# Illegale Fischereipraktiken in der EU: Ungesehen, ungestraft, im Meer versenkt!



## scorp10n77 (27. Juni 2018)

Hallo Boardies,
Wie der ein oder andere vielleicht weiß, bin ich hier im Forum ausschließlich in der Meeresfraktion und dabei bzgl Mittelmeer unterwegs. Entsprechend möchte ich auch hier auf ein Thema aufmerksam machen, was vermutlich den wenigsten bisher begegnet ist. Mich persönlich hat es so empört, dass ich und auch andere der Meinung sind, dass das verbreitet werden muss. 

Worum geht es nun also: Thunfische. 

Ja, alter Hut. Wissen wir doch. Bestände überfischt. Delfine als Beifang. Aber das ist nicht alles. 

Fassen wir noch einmal zusammen: Thunfische, insbesondere der wirtschaftlich bedeutsamste Thunfisch: der Blauflossenthunfisch, sind massiv überfischt.

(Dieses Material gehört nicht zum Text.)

-- ==== Sys2Proof/Machine/State.lean ====
section
/-! DEFINITION. The state of the Xothar: plain data, holding every piece of state the manual gives the machine, the
machine's pending steps (the agenda), and the state right after reset (sys.ready). -/

namespace Sys2Proof.Machine

/-- Why the model stops. -/
inductive Fault where
  /-- Raised by the meaning of an instruction of pages 0 to 6 when no slot has been selected to issue it: only
  ISSUE_ROTATION selects one, so no run meets it. Safe: nothing is claimed of such a state. -/
  | noIssue
  deriving DecidableEq, Repr

/-- Why the model has no meaning. -/
inductive Refusal where
  /-- An arm of `exec` that has no meaning yet. Safe. -/
  | notModelled (mnemonic : String)
  deriving DecidableEq, Repr

/-! ### Memory -/

/-- What a word holds beside its data: the full/empty bit (R102), the error it carries (R101: 0 none, 1 single-bit,
2 uncorrectable) and the key it was enciphered under (R306), by the serial number of its draw; `none`: written by
bring-up and zero under every key (log 6). -/
structure WordAttr where
  empty : Bool := false
  error : Nat := 0
  key   : Option Nat := none
  deriving DecidableEq, Repr

/-- The memory of vaults, HBM4E and the CXL tier. `bytes` lists the plaintext bytes by physical address (vault words
above 2^57, see `vaultAddr`), addresses rising, no byte zero; an unlisted byte is zero, as bring-up leaves it (R365).
`attrs` lists, by word number, the words whose attributes are not those bring-up leaves. -/
structure Memory where
  bytes : List Host.Cell := []
  attrs : Map WordAttr := []
  deriving DecidableEq, Repr

/-! ### Requests to memory and to the I/O die -/

/-- The one-instruction atomics of Table 7.3, CAS2 apart. -/
inductive AtomOp where
  | aadd | aand | aor | axor | amin | amax | aminZ | amaxZ | axchg | acas
  deriving DecidableEq, Repr

/-- The element operators of Table 15.5. -/
inductive ViewOp where
  | fadd | iadd | modadd | vmin | vmax | vand | vor | vxor
  deriving DecidableEq, Repr

/-- A view slot's element type, operator, rounding mode and modulus (R277). -/
structure Merge where
  elem : Nat
  op   : ViewOp
  rm   : Nat
  q    : Word
  deriving DecidableEq, Repr
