/-- The port of a vault bank by which requests of a core arrive (R105): its own pipeline, or the mesh link that faces
the sender: the one along the column where the rows differ; from another die and from the I/O die, the south one. The
manual gives no route on the mesh for a sender that differs in both row and column (DESIGN CHOICE, log 78). -/
def portOf (frm dest : Nat) : Nat :=
  if frm = dest then 0
  else if dieOf frm ≠ dieOf dest ∨ isLarge frm then 5
  else if rowOf frm < rowOf dest then 3
  else if rowOf dest < rowOf frm then 5
  else if colOf dest < colOf frm then 4
  else 6

/-! ### Memory -/

/-- The byte at an address: 0 where the list has none (R365). -/
def cellAt : List Host.Cell → Nat → Byte
  | [], _ => 0
  | (a, b) :: rest, n => if a = n then b else if n < a then 0 else cellAt rest n

/-- Writes a byte, keeping the list sorted and without zeros. -/
def cellSet : List Host.Cell → Nat → Byte → List Host.Cell
  | [], n, v => if v = 0 then [] else [(n, v)]
  | (a, b) :: rest, n, v =>
    if n < a then (if v = 0 then (a, b) :: rest else (n, v) :: (a, b) :: rest)
    else if n = a then (if v = 0 then rest else (n, v) :: rest)
    else (a, b) :: cellSet rest n v

/-- Whether a list of cells rises and holds no zero. -/
def cellsOk : List Host.Cell → Bool
  | [] => true
  | [(_, b)] => b != 0
  | (a, b) :: (a', b') :: rest => b != 0 && decide (a < a') && cellsOk ((a', b') :: rest)

/-- Whether a table of attributes rises and holds none that bring-up leaves. -/
def attrsOk : Map WordAttr → Bool
  | [] => true
  | [(_, x)] => x != {}
  | (a, x) :: (a', x') :: rest => x != {} && decide (a < a') && attrsOk ((a', x') :: rest)

/-- The canonical form of memory. -/
def Memory.wf (m : Memory) : Bool := cellsOk m.bytes && attrsOk m.attrs

/-- The byte at an address. -/
def Memory.byte (m : Memory) (a : Nat) : Byte := cellAt m.bytes a

/-- The little-endian value of `n` bytes from an address (R95). -/
def Memory.bytesAt (m : Memory) (a : Nat) : Nat → Nat
  | 0 => 0
  | n + 1 => (m.byte a).toNat + 256 * m.bytesAt (a + 1) n

/-- The plaintext of the word at an address. -/
def Memory.plain (m : Memory) (a : Nat) : Word := BitVec.ofNat 64 (m.bytesAt (a / 8 * 8) 8)

/-- Writes `n` bytes of a value, lowest first. -/
def Memory.putBytes (m : Memory) (a : Nat) : Nat → Nat → Memory
  | 0, _ => m
  | n + 1, v => Memory.putBytes { m with bytes := cellSet m.bytes a (BitVec.ofNat 8 v) } (a + 1) n (v / 256)

/-- The attributes of the word that holds an address. -/
def Memory.attr (m : Memory) (a : Nat) : WordAttr := (m.attrs.find (a / 8)).getD {}

/-- Sets a word's attributes, keeping the canonical form. -/
def attrSet : Map WordAttr → Nat → WordAttr → Map WordAttr
  | [], n, v => if v = {} then [] else [(n, v)]
  | (a, b) :: rest, n, v =>
    if n < a then (if v = {} then (a, b) :: rest else (n, v) :: (a, b) :: rest)
    else if n = a then (if v = {} then rest else (n, v) :: rest)
    else (a, b) :: attrSet rest n v

/-- Sets the attributes of the word that holds an address. -/
def Memory.setAttr (m : Memory) (a : Nat) (x : WordAttr) : Memory := { m with attrs := attrSet m.attrs (a / 8) x }

/-- The tweak of a word (R307). -/
def tweakOf (a : Nat) : Word :=
  if 2 ^ 57 ≤ a then BitVec.ofNat 64 (2 ^ 63 + (a - 2 ^ 57) / 8) else BitVec.ofNat 64 (a / 8)

/-- What a word deciphers to under a key (R306, log 6): its plaintext under the key that enciphered it. -/
def Memory.read (m : Memory) (key a : Nat) : Word :=
  match (m.attr a).key with
  | none => m.plain a
  | some k =>
    if k = key then m.plain a
    else Config.foreignWord (Config.drawnKey k) (Config.drawnKey key) (tweakOf (a / 8 * 8)) (m.plain a)

/-- Whether a write of a word puts back what is stored: a word of another key that deciphers to it under this one (R306). -/
def Memory.same (m : Memory) (key a : Nat) (v : Word) : Bool :=
  match (m.attr a).key with
  | some k => k != key && m.read key a == v
  | none => false

/-- Writes a whole word under a key with new check bits (R101, R306); the full/empty bit as given. A word written back as it
deciphered is stored as it was, under whichever key. -/
def Memory.write (m : Memory) (key a : Nat) (v : Word) (empty : Bool) : Memory :=
  if m.same key a v then m.setAttr a { empty := empty, error := 0, key := (m.attr a).key }
  else (m.putBytes (a / 8 * 8) 8 v.toNat).setAttr a { empty := empty, error := 0, key := some key }

/-- Whether a word is full; words of the CXL tier always are (R104). -/
def Memory.full (m : Memory) (a : Nat) : Bool := tierOf a == 1 || !(m.attr a).empty

/-- Sets or clears a word's full/empty bit; none is kept on the CXL tier (R104). -/
def Memory.setEmpty (m : Memory) (a : Nat) (e : Bool) : Memory :=
  if tierOf a = 1 then m else m.setAttr a { m.attr a with empty := e }

/-- Replaces the low `w` bytes at an address by those of `v`, within the word as it deciphers (R98). -/
def mergeBytes (old : Word) (a w : Nat) (v : Word) : Word :=
  let sh := 8 * (a % 8)
  let mask : Word := BitVec.ofNat 64 (2 ^ (8 * w) - 1)
  (old &&& ~~~(mask <<< sh)) ||| ((v &&& mask) <<< sh)

/-- The `w` bytes at an address within its word, extended (R95). -/
def extractBytes (word : Word) (a w : Nat) (signed : Bool) : Word :=
  let n := (word.toNat / 2 ^ (8 * (a % 8))) % 2 ^ (8 * w)
  if signed ∧ 2 ^ (8 * w - 1) ≤ n then BitVec.ofInt 64 ((n : Int) - 2 ^ (8 * w)) else BitVec.ofNat 64 n

/-! ### Contexts and cores -/

/-- The context the image gives a small core (R379). -/
def imageCtx (im : Image) (core : Nat) : Nat :=
  if isKernelCore core then 2
  else if isLarge core then 1
  else if im.hostCores.any fun r => decide (r.1 ≤ core) && decide (core < r.1 + r.2) then 1 else 2

/-- A core as bring-up leaves it. -/
def freshCore (im : Image) (core : Nat) : Core :=
  let ctx := imageCtx im core
  { owner := ownerWord (isKernelCore core || isLarge core) false ctx ctx, keys := [.id 0 ctx] }

/-- A core of the machine. -/
def State.core (s : State) (c : Nat) : Core := (s.cores.find c).getD (freshCore s.sys.image c)

/-- Sets a core. -/
def State.setCore (s : State) (c : Nat) (x : Core) : State := { s with cores := s.cores.put c x }

/-- Changes a core. -/
def State.upCore (s : State) (c : Nat) (f : Core → Core) : State := s.setCore c (f (s.core c))

/-- The context of a core (R329). -/
def State.ctxOf (s : State) (c : Nat) : Nat := (s.core c).owner.toNat % 65536

/-- A context; one that does not exist has no owner. -/
def State.context (s : State) (ctx : Nat) : Context := (s.io.ctxs.find ctx).getD { kern := 0, key := 0, parts := [] }

/-- The kernel that owns a context: 1 host, 2 array, 0 none. -/
def State.kernOf (s : State) (ctx : Nat) : Nat := (s.context ctx).kern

Die Bestände sind vor einigen Jahren komplett am Ende gewesen. Ein aufwändiges Programm zur Erholung der Thunfischbestände von Mittelmeer und Atlantik wurde von der EU ins Leben gerufen. Das ganze schmeckte den Chefs der Branche natürlich garnicht. Denn dieser Fischereizweig verdient wahnsinnig viel Geld. Der Sushihunger und damit der japanische Absatzmarkt lässt sich quasi niemals befriedigen. Die Gier nach Thunfischen und dem schnellen Geld ist unermesslich. Nicht verwunderlich, dass der zunächst wirklich erfolgreiche Bestandsschonungsplan der EU mal wieder gekippt wurde. Man wittert natürlich überall Korruption. 

Wir Angler haben natürlich Abstriche gemacht. Uns wurde die Angelei auf Thunfische, ja auch C&R, einfach mal komplett verboten. Doch man freute sich, sah man zuletzt doch wieder mehr Thunfische. Und das sahen auch die Firmen. Und so kam ein neuer Chef der ICCAT und damit auch gleich eine drastische Quotenerhöhung. Die Arbeit seiner Vorgängerin wurde mal wieder meistbietend verschachert. Brauche sicherlich nicht erwähnen, dass uns Anglern die Angelei weiterhin komplett untersagt  bleibt. 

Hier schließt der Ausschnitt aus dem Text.